Теперь я уже почти не сомневался, что Розу из круга подозреваемых в сливе инфы вывел. Через какое-то время до наркоторговца обязательно дойдет, что его бабка категорически не захотела ему помочь. Самоотверженно взяв на себя косяк с патронами. И тогда он окончательно запутается в ворохе предположений и мелких подробностей. Но в том, что в его безвинной отсидке виновата старая грымза, Иоску своим предпринимательским разумом утвердится надёжно и бесповоротно. И тогда ему уже не до мыслей о Розе будет. Не до глупых и беспочвенных подозрений в отношении этой зубчаниновской Эсмеральды…

Глава 16

— Ты как себя чувствуешь? — спросил я у Гриненко, забирая у него ключи от машины, — Готов в ближайшую среду послужить Родине? Нашей советской родине, но в моём физическом лице? — быстро уточнил я свой, сдобренный излишним пафосом, вопрос. — Короче, мне надо чтобы ты послезавтра уделил мне время. Примерно, этак с после обеда и допоздна. Очень возможно, что сильно допоздна. Сможешь?

Уже усевшийся на пассажирском сиденье Стас, повернул ко мне свое широкое тувинское лицо с по-шойгувски картофелеподобным носом. Опухоль с его физиономии еще не сошла и опер по-прежнему выглядел в нашей средней полосе излишне монголоидным милиционером. Этаким чрезвычайно экзотичным милиционером Среднего Поволжья.

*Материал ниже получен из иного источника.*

-- ==== Sys2Proof/Machine/Profile.lean ====
section
/-! DEFINITION. The profile store, the load phase, power and line reset (Chapter 12). -/

namespace Sys2Proof.Machine

/-! Slots -/

/-- Status of a slot (R154). -/
inductive SlotStatus where
  | blank
  | good
  | damaged
  deriving DecidableEq, Repr

/-- The status read from a slot's use count and check code (R154). -/
def Slot.status {α : Type} (k : Slot α) : SlotStatus :=
  if k.uses = 0 then .blank else if k.checkOk then .good else .damaged

/-- Use count, status and check of a slot by its number. -/
def State.slotUses (s : State) (k : SlotIx) : Nat :=
  if h : k.val < 8 then s.apSlots[k.val].uses
  else if h : k.val - 8 < 4 then s.sfSlots[k.val - 8].uses
  else s.setSlot.uses

def State.slotStatus (s : State) (k : SlotIx) : SlotStatus :=
  if h : k.val < 8 then s.apSlots[k.val].status
  else if h : k.val - 8 < 4 then s.sfSlots[k.val - 8].status
  else s.setSlot.status

/-- Sets whether the check code of a slot matches. -/
def State.setSlotCheck (s : State) (k : SlotIx) (ok : Bool) : State :=
  if h : k.val < 8 then { s with apSlots := s.apSlots.set k.val { s.apSlots[k.val] with checkOk := ok } }
  else if h : k.val - 8 < 4 then { s with sfSlots := s.sfSlots.set (k.val - 8) { s.sfSlots[k.val - 8] with checkOk := ok } }
  else { s with setSlot := { s.setSlot with checkOk := ok } }

/-- A slot whose programming has begun: use count raised, the image being replaced, the check not matching (R154, R155). -/
def Slot.program {α : Type} (k : Slot α) (image : α) : Slot α := ⟨k.uses + 1, some image, false⟩

/-- The save of a slot: snapshot, use count, in-flight mark (R155). -/
def State.saveSlot (s : State) (k : SlotIx) : State :=
  let s := { s with saving := some k }
  if h : k.val < 8 then
    { s with apSlots := s.apSlots.set k.val (s.apSlots[k.val].program s.apertures[k.val].fields) }
  else if h : k.val - 8 < 4 then
    { s with sfSlots := s.sfSlots.set (k.val - 8) (s.sfSlots[k.val - 8].program s.surfaces[k.val - 8]) }
  else { s with setSlot := s.setSlot.program ⟨s.mode, s.alertMask⟩ }

/-- A save in flight is cut: the check code does not match and the mark is cleared (R157). -/
def State.abortSave (s : State) : State :=
  match s.saving with
  | none => s
  | some k => { s.setSlotCheck k false with saving := none }

/-- PROFILE-DONE (R137). -/
def profileDoneEvent (k : SlotIx) (ok : Bool) : EventBody :=
  ⟨.profileDone, some (.slot k), none, none, none, if ok then .saved else .saveFailed⟩

/-- PROFILE_PROGRAMMING_COMPLETE (R156). -/
def execProfileProgrammingComplete (verifies : Bool) (s : State) : Host.Outcome State Fault Refusal :=
  .next (match s.saving with
    | none => s
    | some k => { s.setSlotCheck k verifies with saving := none }.raise (profileDoneEvent k verifies))

/-! The load phase -/

/-- LOAD-FAULT (R137). -/
def loadFaultEvent (k : SlotIx) (d : Detail) : EventBody := ⟨.loadFault, some (.slot k), none, none, none, d⟩

/-- Handles the slot of aperture `a` (R31, R158). -/
def State.loadAperture (s : State) (a : ApertureIx) : State :=
  let slot := s.apSlots[a]
  let fields := match slot.status, slot.image with
    | .good, some f => f
    | _, _ => ApertureFields.cleared
  (s.setAperture a ⟨.closed, 0, fields⟩).raiseIf (slot.status == SlotStatus.damaged)
    (loadFaultEvent ⟨a.val, by omega⟩ .damaged)

/-- Handles the slot of surface `i` (R13, R158). -/
def State.loadSurface (s : State) (i : SurfaceIx) : State :=
  let slot := s.sfSlots[i]
  let offered := match slot.status, slot.image with
    | .good, some r => if r.defined then r else SurfaceRec.cleared
    | _, _ => SurfaceRec.cleared
  let clash := offered.defined && s.overlapsSurface i offered
  let r := if clash then SurfaceRec.cleared else offered
  (((s.setSurface i r).setScan i (ScanCtx.fresh r.band)).raiseIf (slot.status == SlotStatus.damaged)
    (loadFaultEvent ⟨i.val + 8, by omega⟩ .damaged)).raiseIf clash (loadFaultEvent ⟨i.val + 8, by omega⟩ .surfaceOverlap)

/-- Handles slot 12 and applies the start mode (R141, R158, R159). -/
def State.loadSettings (s : State) : State :=
  let settings := match s.setSlot.status, s.setSlot.image with
    | .good, some x => x
    | _, _ => ⟨.bypass, defaultMask⟩
  { s with alertMask := settings.mask, mode := settings.mode }.raiseIf (s.setSlot.status == SlotStatus.damaged)
    (loadFaultEvent 12 .damaged)

/-- Considers the opening at start of aperture `a` (R31, R159). -/
def State.openAtStart (s : State) (a : ApertureIx) : State :=
  if s.mode == .engaged && s.apertures[a].fields.openAtStart then
    match s.openRefusal a with
    | none => s.openAperture a
    | some _ => s.raise (loadFaultEvent ⟨a.val, by omega⟩ .openRefused)
  else s

/-- Handles item `n` of the load phase: slots 0 to 12 in order, the cursors after slot 7, then the apertures (R158, R159). -/
def State.loadItem (s : State) (n : Nat) : State :=
  if h : n < 8 then
    let s := s.loadAperture ⟨n, h⟩
    if n = 7 then s.resetCursors else s
  else if h : n - 8 < 4 then s.loadSurface ⟨n - 8, h⟩
  else if n = 12 then s.loadSettings
  else if h : n - 13 < 8 then s.openAtStart ⟨n - 13, h⟩
  else s

/-- Number of items of the load phase. -/
abbrev loadItems : Nat := 21

/-- Handles `k` items of the load phase from item `n` on. -/
def State.runLoad : Nat → Nat → State → State
  | 0, n, s => { s with phase := .loading n }
  | k + 1, n, s => State.runLoad k (n + 1) (s.loadItem n)

/-- How many items the load phase handles before the next command comes (log entry 6). -/
def loadCount (cut : Option Nat) : Nat := min loadItems (cut.getD loadItems)

/-- The load phase begins: nothing is loaded yet, every aperture CLOSED with held count 0 (R31; log entry 34). -/
def State.beginLoad (s : State) : State :=
  { s with
    phase := .loading 0
    surfaces := Vector.replicate 4 SurfaceRec.cleared
    apertures := Vector.replicate 8 Aperture.cleared
    scans := Vector.replicate 4 (ScanCtx.fresh none) }

/-- The load phase, as far as `cut` says (R158, R159). -/
def State.load (s : State) (cut : Option Nat) : State := State.runLoad (loadCount cut) 0 s.beginLoad

/-! Power -/

/-- The state without power: what the slots keep, and everything else as power-on finds it (R154, R157).
A save in flight is cut (R157). -/
def State.unpowered (s : State) : State :=
  let p := s.abortSave
  { State.reset with
    phase := .off
    apSlots := p.apSlots
    sfSlots := p.sfSlots
    setSlot := p.setSlot
    pending := s.pending }

/-- POWER_ON: power is applied and the load phase begins (R158). A part that had power loses it first (log entry 28). RESETN
is not followed without power, so power applied while RESETN is low starts the load as well (log entry 38). -/
def execPowerOn (cut : Option Nat) (s : State) : Host.Outcome State Fault Refusal :=
  .next (s.unpowered.load cut)

/-- POWER_LOSS (R157). -/
def execPowerLoss (s : State) : Host.Outcome State Fault Refusal :=
  .next s.unpowered

/-! Line reset -/

/-- What the ports, the hold queue, the read tracker, the management port and the store give up when RESETN falls
(R50, R122, R135, R153, R107, R157, R160). The head requests not yet taken stay with their requesters. -/
def State.lineReset (s : State) : State :=
  { s.abortSave with
    phase := .resetLow
    queue := []
    discarded := s.queue.length
    highWater := 0
    episode := false
    release := none
    orders := []
    writeJob := none
    writeResp := none
    refusedRead := none
    table := Vector.replicate 32 none
    taken := []
    handed := []
    abandonedTags := s.abandonedTags ++ s.tagsInFlight
    abandonedWrites := s.abandonedWrites + s.outstanding.length
    outstanding := []
    scans := mapTable (fun c => { c with timer := none }) s.scans
    apertures := mapTable (fun a => { a with held := 0 }) s.apertures
    port := s.port.cut }

/-- Whether RESETN is high and the part has power. -/
def State.resetnHigh (s : State) : Bool :=
  match s.phase with
  | .off => false
  | .resetLow => false
  | _ => true

/-- RESETN_FALL (R160). Without power, or with RESETN already low, there is no fall. -/
def execResetnFall (s : State) : Host.Outcome State Fault Refusal :=
  .next (if s.resetnHigh then s.lineReset else s)

/-- LINE-RESET (R137). -/
def lineResetEvent (n : Nat) : EventBody := ⟨.lineReset, none, none, none, none, .number n⟩

/-- RESETN_RISE: LINE-RESET, then the load phase (R158, R160). -/
def execResetnRise (cut : Option Nat) (s : State) : Host.Outcome State Fault Refusal :=
  .next (if s.phase == .resetLow then (s.raise (lineResetEvent s.discarded)).load cut else s)

/-- LOAD_PHASE_END: the load handles what is left of it, and the part takes requests and commands (R159).
The head requests are considered by the commands that follow (log entry 9). -/
def execLoadPhaseEnd (s : State) : Host.Outcome State Fault Refusal :=
  .next (match s.phase with
    | .loading n => { State.runLoad (loadItems - n) n s with phase := .running }
    | _ => s)

end Sys2Proof.Machine
end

Одно хорошо, за время нашей совместной героической службы он уже попривык к моей весёлой манере общения. И потому какого-то чрезмерного удивления на его образине я сейчас не увидел. Более того, с недавних пор мой боевой товарищ и сам начал перенимать у меня навыки прикладного словоблудия. Теперь он время от времени применял их на практике.

— Хм, а ты всё-таки определись, Корнеев! И еще ты скажи мне прямо, без словесного блядства, кому моя помощь будет нужна в эту среду? Лично тебе, орденоносному Корнееву, или всей нашей необъятной советской родине? — ухмыляясь гримасой пьяного мордовского Будды, опер ехидно прищурил и без того заплывшие от сарказма и пчелиного яда глаза. — Хотя, чего там, ты же хоть и следователь, но не совсем дурак и сам прекрасно всё сечешь! Ты ведь знаешь, что никуда мне, сирому и убогому, с этой подводной лодки не деться! И сразу по нескольким причинам не деться! Во-первых, мы как бы друзья-приятели с тобой. Ну и опять же, этот сука Тютюнник меня тебе в рабство отдал! На неопределённый срок… — тяжко вздохнул Гриненко.

Стало понятно, что хитромудрый хохол решил бессовестно надавить на мою жалость. И поизображать испанскую грусть крепостного сыскаря-агрария. Измождённого непосильной барщиной на чужой грядке. На грядке, так сказать, предварительного следствия Октябрьского РОВД.

— Эвон, как! А ты молодец, Станислав Геннадьевич! В верном направлении мыслишь! — энергичным кивком одобрил я безупречную логику опера, — А посему честно и без лишней словесной шелухи я отвечаю на твой вопрос. В общем, да, служить ты будешь непосредственно мне, это всё так. Но и не без пользы для нашего богоспасаемого отечества! По крайней мере, я на это очень надеюсь. Хотел бы надеяться… — после непродолжительной паузы честно добавил я. Почти не сомневаясь в своих последних словах…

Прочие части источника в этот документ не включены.